Supply chain issues are getting better--at least according to the Biden Administration. In a meeting last month, Biden’s Supply Chain Task Force reported shorter wait time for shipping containers held at the Los Angeles and Long Beach ports. Those 2 ports handle 40% of the imports into the US. Since mid October, the Port of Long Beach has decreased container unloading time from 12 days to 5. The Port of Los Angeles has gone from 9 days to 4. Ag Secretary Tom Vilsack along with other members of the task force is also working to cut some of the red tape for trucking companies by changing the registration of apprentice truck drivers from 2 months to 2 days.

Hog numbers are decreasing in the US. As of December 1st, there were just over 74 million head across the country-- down 4% from last December. The breakdown includes 68 million head of market hogs and almost 6.2 million head of breeding animals. Iowa continues to be the biggest hog producing state with almost 24 million head with Minnesota second at just under 9 million hogs. Wisconsin’s hog inventory hasn’t changed from last year as we now have 370 thousand hogs on farms across the state.

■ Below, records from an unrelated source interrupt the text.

/-- R117: BF_WEAKCHK reports in RESULT0 whether two entries of one keyed S-box are equal; it changes no context. -/
def Obligations.BfWeakchkEffect : Prop :=
  ∀ (s : State) (c : CtxIx) (x : CipherCtx), s.stfail = false → s.ctx[c.toNat]? = some x →
    (x.alg = .none → exec (.bfWeakchk c) s = .next { s with errcode := .notKeyed, errseen := true }) ∧
    (x.alg = .tf → exec (.bfWeakchk c) s = .next { s with errcode := .modeMismatch, errseen := true }) ∧
    (x.alg = .bf → ∃ t, exec (.bfWeakchk c) s = .next t ∧
      { t with result0 := s.result0 } = { s with errcode := .ok } ∧
      ((∃ (b : Fin 4) (i j : Fin 256), i ≠ j ∧ (x.bf.S[b])[i] = (x.bf.S[b])[j]) → t.result0 = 1) ∧
      ((∀ (b : Fin 4) (i j : Fin 256), i ≠ j → (x.bf.S[b])[i] ≠ (x.bf.S[b])[j]) → t.result0 = 0))

/-- The operands of a data command pass the checks of R173: `x` is the keyed context and `p` the bytes of SRC. -/
structure DataReady (s : State) (c : CtxIx) (x : CipherCtx) (p : List Byte) : Prop where
  unlocked : s.stfail = false
  ctx : s.ctx[c.toNat]? = some x
  ok : x.Ok
  keyed : x.alg ≠ .none
  len_pos : s.len ≠ 0
  len_mult : s.len.toNat % x.bs = 0
  src_in : s.src.toNat + s.len.toNat ≤ s.par.dmemSize
  dst_in : s.dst.toNat + s.len.toNat ≤ s.par.dmemSize
  bytes : s.mem.readBytes s.src.toNat s.len.toNat = some p

/-- R174, R175: ECB ciphers each block on its own, from SRC to DST; only DST and ERRCODE change. -/
def Obligations.EcbEffect : Prop :=
  ∀ (s : State) (c : CtxIx) (x : CipherCtx) (p : List Byte), DataReady s c x p →
    (∃ t out, exec (.ecbEnc c) s = .next t ∧ { t with mem := s.mem } = { s with errcode := .ok } ∧
      out.length = s.len.toNat ∧ Wrote s t s.dst.toNat out ∧
      ∀ i, i < s.len.toNat / x.bs → slice out (i * x.bs) x.bs = x.blockEnc (slice p (i * x.bs) x.bs)) ∧
    (∃ t out, exec (.ecbDec c) s = .next t ∧ { t with mem := s.mem } = { s with errcode := .ok } ∧
      out.length = s.len.toNat ∧ Wrote s t s.dst.toNat out ∧
      ∀ i, i < s.len.toNat / x.bs → slice out (i * x.bs) x.bs = x.blockDec (slice p (i * x.bs) x.bs))

/-- The block before block `i` of a chain, or the vector `v` before the first (R176 to R179). -/
def chainPrev (v out : List Byte) (bs i : Nat) : List Byte := if i = 0 then v else slice out ((i - 1) * bs) bs

/-- R176: CBC_ENC: each block is XORed with the ciphertext block before it and enciphered; the vector becomes the last
ciphertext block and the direction ENC. -/
def Obligations.CbcEncEffect : Prop :=
  ∀ (s : State) (c : CtxIx) (x : CipherCtx) (p : List Byte), DataReady s c x p → x.chain = .cbc →
    (x.dir = .unset ∨ x.dir = .enc) →
      ∃ t out, exec (.cbcEnc c) s = .next t ∧ out.length = s.len.toNat ∧ Wrote s t s.dst.toNat out ∧
        { t with mem := s.mem } = { s with
          ctx := s.ctx.set c.toNat { x with V := slice out (s.len.toNat - x.bs) x.bs, dir := .enc }, errcode := .ok } ∧
        ∀ i, i < s.len.toNat / x.bs →
          slice out (i * x.bs) x.bs = x.blockEnc (xorBytes (slice p (i * x.bs) x.bs) (chainPrev x.V out x.bs i))

/-- R177: CBC_DEC: each block is deciphered and XORed with the ciphertext block before it; the vector becomes the last
ciphertext block and the direction DEC. -/
def Obligations.CbcDecEffect : Prop :=
  ∀ (s : State) (c : CtxIx) (x : CipherCtx) (p : List Byte), DataReady s c x p → x.chain = .cbc →
    (x.dir = .unset ∨ x.dir = .dec) →
      ∃ t out, exec (.cbcDec c) s = .next t ∧ out.length = s.len.toNat ∧ Wrote s t s.dst.toNat out ∧
        { t with mem := s.mem } = { s with
          ctx := s.ctx.set c.toNat { x with V := slice p (s.len.toNat - x.bs) x.bs, dir := .dec }, errcode := .ok } ∧
        ∀ i, i < s.len.toNat / x.bs →
          slice out (i * x.bs) x.bs = xorBytes (x.blockDec (slice p (i * x.bs) x.bs)) (chainPrev x.V p x.bs i)

/-- R178: CFB_ENC: each block is XORed with the enciphered block before it in the ciphertext. -/
def Obligations.CfbEncEffect : Prop :=
  ∀ (s : State) (c : CtxIx) (x : CipherCtx) (p : List Byte), DataReady s c x p → x.chain = .cfb →
    (x.dir = .unset ∨ x.dir = .enc) →
      ∃ t out, exec (.cfbEnc c) s = .next t ∧ out.length = s.len.toNat ∧ Wrote s t s.dst.toNat out ∧
        { t with mem := s.mem } = { s with
          ctx := s.ctx.set c.toNat { x with V := slice out (s.len.toNat - x.bs) x.bs, dir := .enc }, errcode := .ok } ∧
        ∀ i, i < s.len.toNat / x.bs →
          slice out (i * x.bs) x.bs = xorBytes (slice p (i * x.bs) x.bs) (x.blockEnc (chainPrev x.V out x.bs i))

/-- R179: CFB_DEC: the same keystream, with the vector taken from the ciphertext just consumed. -/
def Obligations.CfbDecEffect : Prop :=
  ∀ (s : State) (c : CtxIx) (x : CipherCtx) (p : List Byte), DataReady s c x p → x.chain = .cfb →
    (x.dir = .unset ∨ x.dir = .dec) →
      ∃ t out, exec (.cfbDec c) s = .next t ∧ out.length = s.len.toNat ∧ Wrote s t s.dst.toNat out ∧
        { t with mem := s.mem } = { s with
          ctx := s.ctx.set c.toNat { x with V := slice p (s.len.toNat - x.bs) x.bs, dir := .dec }, errcode := .ok } ∧
        ∀ i, i < s.len.toNat / x.bs →
          slice out (i * x.bs) x.bs = xorBytes (slice p (i * x.bs) x.bs) (x.blockEnc (chainPrev x.V p x.bs i))

/-- R203: SHA256 writes the digest of the bytes of SRC to DST. -/
def Obligations.Sha256Effect : Prop :=
  ∀ (s : State) (m : List Byte), s.stfail = false → s.src.toNat + s.len.toNat ≤ s.par.dmemSize →
    s.dst.toNat + 32 ≤ s.par.dmemSize → s.mem.readBytes s.src.toNat s.len.toNat = some m →
      ∃ t, exec .sha256 s = .next t ∧ { t with mem := s.mem } = { s with errcode := .ok } ∧
        (sha256 m).length = 32 ∧ Wrote s t s.dst.toNat (sha256 m)

/-- R204: KDF hashes passphrase and salt together, then hashes the result ARG2 times, and writes it to DST; fewer than
2048 iterations are refused. -/
def Obligations.KdfEffect : Prop :=
  (∀ (s : State) (pass salt : List Byte), s.stfail = false → 2048 ≤ s.arg2.toNat →
    s.src.toNat + s.len.toNat ≤ s.par.dmemSize → s.arg0.toNat + s.arg1.toNat ≤ s.par.dmemSize →
    s.dst.toNat + 32 ≤ s.par.dmemSize → s.mem.readBytes s.src.toNat s.len.toNat = some pass →
    s.mem.readBytes s.arg0.toNat s.arg1.toNat = some salt →
      ∃ t out, exec .kdf s = .next t ∧ { t with mem := s.mem } = { s with errcode := .ok } ∧
        out = sha256^[s.arg2.toNat] (sha256 (pass ++ salt)) ∧ out.length = 32 ∧ Wrote s t s.dst.toNat out) ∧
  (∀ s : State, s.stfail = false → s.arg2.toNat < 2048 →
    exec .kdf s = .next { s with errcode := .invalidParameter, errseen := true })

/-- R220: HMAC_INIT starts a checksum from every phase and discards the old one. -/
def Obligations.HmacInitEffect : Prop :=
  ∀ (s : State) (h : CtxIx) (seed : List Byte), s.stfail = false → h.toNat < s.nhctx → s.len.toNat ≤ 64 →
    s.src.toNat + s.len.toNat ≤ s.par.dmemSize → s.mem.readBytes s.src.toNat s.len.toNat = some seed →
      exec (.hmacInit h) s = .next { s with
        hctx := s.hctx.set h.toNat
          { phase := .accum
            ist := ShaStream.init.update ((seed ++ zeros (64 - s.len.toNat)).map (· ^^^ 0x36))
            okey := (seed ++ zeros (64 - s.len.toNat)).map (· ^^^ 0x5C)
            memo := zeros 32 }
        errcode := .ok }

/-- R221: HMAC_UPDATE absorbs the bytes of SRC; outside ACCUM it raises StateError. -/
def Obligations.HmacUpdateEffect : Prop :=
  ∀ (s : State) (h : CtxIx) (y : HmacCtx), s.stfail = false → s.hctx[h.toNat]? = some y →
    s.src.toNat + s.len.toNat ≤ s.par.dmemSize →
    (∀ d, y.phase = .accum → s.mem.readBytes s.src.toNat s.len.toNat = some d →
      exec (.hmacUpdate h) s = .next { s with
        hctx := s.hctx.set h.toNat { y with ist := y.ist.update d }, errcode := .ok }) ∧
    (y.phase ≠ .accum → exec (.hmacUpdate h) s = .next { s with errcode := .stateError, errseen := true })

The Farm Bill will get the attention of Congress in 2022 even though we’re not scheduled for a new farm law until 2023. At one of the House Agriculture Committee’s first hearings in 2022, Ag Secretary Tom Vilsack will update the committee on farm bill oversights. House Ag committee ranking member Glenn Thompson says one of those oversights is providing more disaster relief for farmers in the new Farm Bill.